/-- Whether domain `d`'s window has run its 2^HM_WINDOW ticks (R46). -/
def State.windowDue (s : State) (d : Nat) : Bool := 2 ^ s.rd Reg.hmWindow ≤ (s.hmWin d).ticks

/-- A window of domain `d` that was full before this moment ends (R46). -/
def State.windowOver (s : State) (d : Nat) : State :=
  if s.windowDue d then
    let s := State.windowEnd { s with volt := { s.volt with raisedAt := none } } d
    { s with volt := { s.volt with movedAt := none } }
  else s

/-- Slack of one tick of a domain goes into its window; a window already full ends first (R44, R46, R51). -/
def State.tickResult (s : State) (d slack : Nat) (late : Bool) : State :=
  let s := s.windowOver d
  let w := (s.hmWin d).add slack late
  let s := s.setHmWin d { w with ticks := w.ticks + 1 }
  if late then s.lateRaise false d else s

/-- Slack of one block goes into the window, for domain `d`, of the room or guest room that ran it (R45 to R47). -/
def State.blockWindow (s : State) (d r slack : Nat) (late : Bool) : State :=
  let w := s.hmWin (16 + r)
  s.setHmWin (16 + r) ((if w.dom = d then w else { dom := d }).add slack late)

/-- Slack of one block of a room goes into its window; a late one raises the code (R45, R51). -/
def State.blockResult (s : State) (r slack : Nat) (late : Bool) : State :=
  let s := s.blockWindow (s.rd (Reg.roomCtrlDomain r)) r slack late
  if late then s.lateRaise true r else s

/-- The settings of the VID request have changed: the mode in force follows VID_MODE, and the code moves (R55, R56). -/
def State.vidReconfigure (s : State) : State :=
  let auto := s.rd Reg.vidMode == 1
  let s :=
    if auto = s.volt.auto then s
    else
      let s := { s with volt := { s.volt with auto := auto, down := [], goal := s.rd Reg.vidStatusCodeNow } }
      if auto then s.hmRestart else s
  s.ceilCheck

/-- The settings in force, as a SET of entry `e`, which held `old`, waits for the end of a settle interval (R55). -/
def State.vidKept (s : State) (e : Ent) (old : Nat) : VidSettings :=
  let v := s.vidEntries
  s.volt.kept.getD (match e with
    | .vidFixed => { v with fixed := old % 64 }
    | .vidFloor => { v with floor := old % 64 }
    | .vidCeil => { v with ceil := old % 64 }
    | .slackTarget => { v with target := old }
    | _ => v)

/-- A SET of a VID setting, of entry `e` that held `old`, takes effect: at once, or at the end of a settle interval in progress (R55). -/
def State.vidChanged (s : State) (e : Ent) (old : Nat) : State :=
  if s.on Reg.vidStatusSettling then { s with volt := { s.volt with kept := some (s.vidKept e old) } }
  else if e = .slackTarget then s
  else s.vidReconfigure.vidDrive.idleArm

/-- HM_WINDOW_END: the window of a running domain ends, where it has run its length (R46, R47). -/
def execHmWindowEnd (d : Nat) (s : State) : Done :=
  .next (if d < 4 && s.running d && s.windowDue d then s.windowEnd d else s)

/-- VID_IDLE_LOWER: the 100 ms timer ends while nothing runs; the code is lowered by 1 (R51). -/
def execVidIdleLower (s : State) : Done :=
  .next (if s.volt.idleArmed && s.vidIdle && s.loopOn then
    State.vidLower { s with volt := { s.volt with idleArmed := false } } else s)

/-- VID_SETTLE_END: the settle interval ends; windows start afresh, deferred settings apply, the series goes on, and a
PWR_GOOD that is low holds every further move, in fixed mode too (R46, R49, R54, R55; DEDUCED, log entry 44). -/
def execVidSettleEnd (s : State) : Done :=
  .next (if s.on Reg.vidStatusSettling then
    let s := (s.wr Reg.vidStatusSettling 0).hmRestart
    let s := { s with volt := { s.volt with pgHold := !s.volt.pgHigh } }
    let s := if s.volt.kept.isSome then State.vidReconfigure { s with volt := { s.volt with kept := none } } else s
    s.vidDrive.idleArm
  else s)

/-- PWR_GOOD_CHANGE: the pin takes a level; high again, a held loop may move (R54). -/
def execPwrGoodChange (high : Bool) (s : State) : Done :=
  .next (let s := { s with volt := { s.volt with pgHigh := high } }
    if high && s.volt.pgHold then
      (State.vidDrive { s with volt := { s.volt with pgHold := false } }).idleArm
    else s)

/-- PWR_GOOD_LOST: low for 10 µs; the code freezes, PG_LOST is set and event 0xB002 posted (R53). -/
def execPwrGoodLost (s : State) : Done :=
  .next (if s.volt.pgHigh || s.boot.low then s
    else
      let s := { s.wr Reg.vidStatusPgLost 1 with volt := { s.volt with frozen := true } }
      s.post 0xB002 7 [s.rd Reg.vidStatusCodeNow])

/-- PWR_GOOD_RESUME: high for 1 ms; the loop resumes (R53). -/
def execPwrGoodResume (s : State) : Done :=
  .next (if s.volt.pgHigh then
    (State.vidDrive { s with volt := { s.volt with frozen := false, pgHold := false } }).idleArm else s)

end Sys2Proof.Machine
end

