/-- A side starts: a slave in SYNC; a master in LEAD with its pairing chosen, its clocks to run from the first frame start edge after
the request, or on an asynchronous port at once (R216, R217). -/
def State.sideStart (s : State) (p b : Nat) : State :=
  if s.on (Reg.sideCtrlMaster p b) then
    let s := (s.sideGo p b 3).pair_ p b
    let async := s.on (Reg.tdmPortCfgAsync p)
    let s := s.setSide p b { s.side p b with nextFrame := if async then 0 else s.firstFrame p b, origin := 4 * s.rc }
    s.flag (Reg.sideStatusLocked p b) async
  else s.sideGo p b 2

/-- A start request from a timed trigger: an ARMED side starts, if it may (R85, R217). -/
def State.sideRequest (s : State) (p b : Nat) : State :=
  if s.sideState p b = 1 && s.sideStartOk p b (s.get (Reg.sideCtrlEnable p b).key) then s.sideStart p b else s

/-- The range checks of SIDE_CTRL that follow from the value alone (R202, R203, R205). -/
def vcSideCtrl (n : Nat) : Bool :=
  let f := frameBclks (field n 7 4)
  let w := field n 11 6
  field n 3 2 ≤ 2 && field n 7 4 ≤ 11 && 8 ≤ w && w ≤ 32 && 1 ≤ field n 17 6 && field n 17 6 ≤ 32
    && (if field n 3 2 = 2 then field n 17 6 * w ≤ f else field n 17 6 = 2 && w ≤ f / 2)

/-- The state checks of a SET of SIDE_CTRL (R203, R205, R206, R215, R217, R220). -/
def scSideCtrl (s : State) (p b n : Nat) : Status :=
  let old := s.get (Reg.sideCtrlEnable p b).key
  let st := s.sideState p b
  if frameBclks (field n 7 4) ≤ s.rd (Reg.sideTimingFsDelay p b) || !ctrlBclkOk n (s.portRate p)
    || !maskFits (s.get (Reg.slotMaskLane0 p b).key) (field n 17 6) || !maskFits (s.rd (Reg.maskActiveMask p b)) (field n 17 6)
  then .outOfRange
  else if st ≠ 0 && setField old 0 1 0 != setField n 0 1 0 then .conflict
  else if st = 0 && bit n 0 && !s.sideStartOk p b n then .conflict
  else .ok

/-- A SET of SIDE_CTRL acts: a start, an arming, a stop, or the cancelling of a stop (R216, R219). -/
def applySideCtrl (s : State) (p b : Nat) : State :=
  let en := s.on (Reg.sideCtrlEnable p b)
  match s.sideState p b with
  | 0 => if !en then s else if s.on (Reg.sideCtrlStartMode p b) then s.sideGo p b 1 else s.sideStart p b
  | 1 | 2 => if en then s else s.sideGo p b 0
  | 5 => s.setSide p b { s.side p b with resume := en }
  | _ => if en then s else s.sideGo p b 5

/-- The checks of a SET of SIDE_TIMING (R203, R220). -/
def scSideTiming (s : State) (p b n : Nat) : Status :=
  if frameBclks (s.rd (Reg.sideCtrlFrameCode p b)) ≤ field n 0 10 then .outOfRange
  else if s.sideState p b ≠ 0 then .conflict
  else .ok

/-- The check of a SET of SLOT_MASK (R215). -/
def scSlotMask (s : State) (p b n : Nat) : Status := if maskFits n (s.rd (Reg.sideCtrlSlots p b)) then .ok else .outOfRange

/-- MASK_COMMIT acts: at once in OFF, ARMED and SYNC, else at the next frame start edge; nothing where nothing is pending and
the shadow equals the active mask (R212, R215). -/
def applyMaskCommit (s : State) (p b : Nat) : State :=
  let m := s.get (Reg.slotMaskLane0 p b).key
  let x := s.side p b
  if s.sideState p b < 3 then s.wr (Reg.maskActiveMask p b) m
  else if x.commit.isNone && m = s.rd (Reg.maskActiveMask p b) then s
  else (s.wr (Reg.sideStatusCommitPending p b) 1).setSide p b { x with commit := some m }

/-- The range checks of TDM_PORT_CFG that follow from the value alone (R200). -/
def vcTdmPortCfg (n : Nat) : Bool := !(bit n 0 && bit n 3) && field n 4 3 ≤ 5

/-- The state checks of a SET of TDM_PORT_CFG (R24, R201, R205, R206). -/
def scTdmPortCfg (s : State) (p n : Nat) : Status :=
  let rate := if bit n 3 then some (rateHz (field n 4 3)) else if bit n 0 then some (s.domRate (field n 1 2)) else none
  if !ctrlBclkOk (s.get (Reg.sideCtrlEnable p 0).key) rate || !ctrlBclkOk (s.get (Reg.sideCtrlEnable p 1).key) rate then .outOfRange
  else if s.sideState p 0 ≠ 0 || s.sideState p 1 ≠ 0 then .conflict
  else if s.moveBlocked (.tdm p) (domIf (bit n 0 && !bit n 3) (field n 1 2)) then .conflict
  else .ok

/-- The state checks of a SET of TDM_LOOP (R445). -/
def scTdmLoop (s : State) (p n : Nat) : Status :=
  if s.sideState p 1 ≠ 0 then .conflict
  else if field n 0 2 = 1 && (s.domainOf (.tdm p)).isNone then .conflict
  else .ok

/-- SIDE_STATUS: a master's MEASURED is FRAME_BCLKS. -/
def State.sideStatusWord (s : State) (p b : Nat) : Nat :=
  let n := s.get (Reg.sideStatusState p b).key
  if s.on (Reg.sideCtrlMaster p b) then setField n 8 11 (frameBclks (s.rd (Reg.sideCtrlFrameCode p b))) else n

/-- An occurrence of a slip or frame error: event 0x5002 under its hold-off (R227). -/
def State.slip (s : State) (p b kind : Nat) : State :=
  let k := (p * 2 + b) * 4 + kind
  let r := (Sparse.get (fun _ => {}) s.tdm.holds k : Hold).hit
  let s := { s with tdm := { s.tdm with holds := Sparse.put (fun _ => {}) s.tdm.holds k r.1 } }
  if r.2 then s.post 0x5002 3 [pack [(0, p), (6, b), (8, kind), (16, 1)]] else s

/-- TDM_SLIP_WINDOW_END: the 100 ms hold-off of one kind on one side ends (R227, R475). -/
def execTdmSlipWindowEnd (p b kind : Nat) (s : State) : Done :=
  .next (let k := (p * 2 + b) * 4 + kind
    let r := (Sparse.get (fun _ => {}) s.tdm.holds k : Hold).lapse
    let s := { s with tdm := { s.tdm with holds := Sparse.put (fun _ => {}) s.tdm.holds k r.1 } }
    if r.2 = 0 then s else s.post 0x5002 3 [pack [(0, p), (6, b), (8, kind), (16, sat16 r.2)]])

/-- Which of the entries that stand ready is taken at instant `now`: those ready `margin` before it are due, and the newest of them is
taken. A pairing that is kept stands while the first is ready at all and the second is not due by another `margin`. Answers how many
entries leave the list, the last of them being the one taken (R31, R221; DESIGN CHOICE, log entry 18). -/
def takeDue (ready : List Nat) (now margin : Nat) (kept : Bool) : Nat :=
  let due (m : Nat) : Nat := (ready.takeWhile (fun t => t + m ≤ now)).length
  if kept then (if 2 ≤ due (2 * margin) then due (2 * margin) else min 1 (due 0)) else due margin
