-- ==== Sys2Proof/Machine/Triggers.lean ====
section
/-! DEFINITION. The timed triggers, their outputs, and event capture (R83 to R89). -/

namespace Sys2Proof.Machine

/-- TT_CTRL: ACTION 7 to 31 are out of range. -/
def vcTtCtrl (n : Nat) : Bool := field n 3 5 ≤ 6

/-- TT_PERIOD: 0, or at least 1 µs. -/
def vcTtPeriod (n : Nat) : Bool := n == 0 || 65536000 ≤ n

/-- Whether the unit that TT_CTRL names exists in the part (R9, TT_CTRL). -/
def ttUnit (f : Fuses) (n : Nat) : Bool :=
  let t := field n 8 16
  match field n 3 5 with
  | 1 => t < f.tdmPorts
  | 2 => t < f.tdmPorts
  | 3 => t < 256
  | 4 => t < 256
  | 5 => f.hasRoom t
  | 6 => t < 4
  | _ => true

/-- State checks of TT_CTRL (R9, R87). -/
def scTtCtrl (s : State) (tt n : Nat) : Status :=
  let old := s.get (Reg.ttCtrlArm tt).key
  if !ttUnit s.fuse n then .absent
  else if bit old 0 && field old 1 7 != field n 1 7 then .conflict
  else .ok

/-- TT_TARGET and TT_PERIOD are refused while ARM is 1 (R87). -/
def scTtFixed (s : State) (tt : Nat) : Status := if s.on (Reg.ttCtrlArm tt) then .conflict else .ok

/-- TT_CTRL is stored: a trigger armed anew converts its target, one disarmed waits no more (R83, R84). -/
def applyTtCtrl (s : State) (tt old : Nat) : State :=
  match bit old 0, s.on (Reg.ttCtrlArm tt) with
  | false, true =>
    let v := s.rd (Reg.ttCtrlView tt)
    let t := ofTime (s.get (Reg.ttTargetT tt).key)
    let s := ((s.wr (Reg.ttStatusArmed tt) 1).wr (Reg.ttStatusMissed tt) 0).bumpIf (s.viewReached v t) (Reg.ttStatusLate tt)
    s.setTrig tt { target := t, conv := s.viewReaches v t s.rc, late := s.viewReached v t }
  | true, false => s.wr (Reg.ttStatusArmed tt) 0
  | _, _ => s

/-- The point of quarter counts at which trigger `tt`, firing at the RC value it converts to, places an edge: the first there at
which the view has reached the target; where it had been reached before, or is by a step, the RC value's own (R83, R84, R86). -/
def State.firePoint (s : State) (tt : Nat) : Nat :=
  let x := s.trig tt
  let v := s.rd (Reg.ttCtrlView tt)
  let q := 4 * x.conv
  let beyond := s.viewAt v q % (timeMod : Int) - x.target
  if x.late then q
  else (([3, 2, 1].map (q - ·)).find? fun p => decide (s.viewAt v q - s.viewAt v p ≤ beyond)).getD q

/-- The request a trigger makes that fires with its edge at point `at_` of quarter counts (R85). -/
def State.trigAct (s : State) (action unit at_ : Nat) : State :=
  match action with
  | 1 => s.sideRequest unit 0
  | 2 => s.sideRequest unit 1
  | 3 => s.txRequest unit
  | 4 => s.rxRequest unit
  | 5 => s.roomRequest unit
  | 6 => s.trigOut unit at_
  | _ => s

/-- Whether another trigger has made the same request at this RC value (R85). -/
def State.trigTwin (s : State) (tt rc : Nat) : Bool :=
  (List.range 32).any fun k => k != tt && rc != 0 && s.rd (Reg.ttLastRc k) == rc
    && s.rd (Reg.ttCtrlAction k) == s.rd (Reg.ttCtrlAction tt) && s.rd (Reg.ttCtrlTarget k) == s.rd (Reg.ttCtrlTarget tt)

/-- A trigger fires: its request, its next target or its end, and event 0x2006 where it is late or skips periods (R84, R85, R90). -/
def State.trigFire (s : State) (tt : Nat) : State :=
  let x := s.trig tt
  let v := s.rd (Reg.ttCtrlView tt)
  let period := s.get (Reg.ttPeriodPeriod tt).key
  let s := if s.trigTwin tt x.conv then s else s.trigAct (s.rd (Reg.ttCtrlAction tt)) (s.rd (Reg.ttCtrlTarget tt)) (s.firePoint tt)
  let s := s.wr (Reg.ttLastRc tt) x.conv
  let now := (s.viewAt v (4 * x.conv) % (timeMod : Int)).toNat
  if period = 0 then
    let s := ((s.wr (Reg.ttStatusArmed tt) 0).wr (Reg.ttCtrlArm tt) 0).setTrig tt { x with late := false }
    if x.late then s.post 0x2006 3 [pack [(0, tt), (5, 1)]] else s
  else
    let next := x.target + period
    let skip := if now < next then 0 else (now - next) / period + 1
    let t := next + skip * period
    let s := s.bump (Reg.ttStatusMissed tt) skip
    let s := s.setTrig tt { target := t, conv := s.viewReaches v t x.conv }
    if x.late || skip != 0 then s.post 0x2006 3 [pack [(0, tt), (5, b2n x.late), (16, sat16 skip)]] else s

/-- EVT_IN_EDGE: an edge on pin `i` at a point of quarter counts; `short` says that the pulse is below 10 ns. A selected edge
is captured, unless it follows the last capture within 100 ns or the FIFO is full, which MISSED counts (R88, R89). -/
def execEvtInEdge (i : Nat) (rising short : Bool) (q : Nat) (s : State) : Done :=
  .next (s.together fun s => let s := s.advance (q / 4)
    if short || !edgeSelected (s.rd (Reg.evtCfgEdge i)) rising then s
    else
      let p := s.evt i
      let near := match p.last with | some l => q < l + 200 | none => false
      if near || 16 ≤ p.fifo.length then s.bump (Reg.evtCfgMissed i) 1
      else
        let c : Capture := { t := toTime (s.viewAt (s.rd (Reg.evtCfgView i)) q), q := q % 2 ^ 66, rising := rising, seq := p.seq }
        let s := s.setEvt i { fifo := p.fifo ++ [c], seq := (p.seq + 1) % 256, last := some q }
        if s.on (Reg.evtCfgPost i) then
          s.post 0x2005 (s.rd (Reg.evtCfgPriority i)) [pack [(0, i), (8, p.seq)]]
        else s)

/-- TRIG_OUT_PULSE_END: WIDTH × 8 ns after its last edge a pulse ends; RC has reached that instant (R86). -/
def execTrigOutPulseEnd (o : Nat) (s : State) : Done :=
  .next (if (s.out o).pulse then
      let q := (s.out o).edge + 16 * s.rd (Reg.trigOutCfgWidth o)
      (s.advance ((q + 3) / 4)).setOut o { edge := q }
    else s)

/-- TRIGGER_FIRE: RC reaches the value that trigger `tt` converts to; where a schedule moves its view first, it is converted
again and waits (R83). -/
def execTriggerFire (tt : Nat) (s : State) : Done :=
  .next (s.together fun s => if !s.on (Reg.ttStatusArmed tt) then s
    else
      let s := s.advance (s.trig tt).conv
      if s.on (Reg.ttStatusArmed tt) && (s.trig tt).conv ≤ s.rc then s.trigFire tt else s)

end Sys2Proof.Machine
end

--------

Please return only the lines above, starting at the line that has "else s.sideStart p b" and ending at the line that has "def scSideTiming (s", keeping both and leaving each one unchanged.

  | 0 => if !en then s else if s.on (Reg.sideCtrlStartMode p b) then s.sideGo p b 1 else s.sideStart p b
  | 1 | 2 => if en then s else s.sideGo p b 0
  | 5 => s.setSide p b { s.side p b with resume := en }
  | _ => if en then s else s.sideGo p b 5

/-- The checks of a SET of SIDE_TIMING (R203, R220). -/
def scSideTiming (s : State) (p b n : Nat) : Status :=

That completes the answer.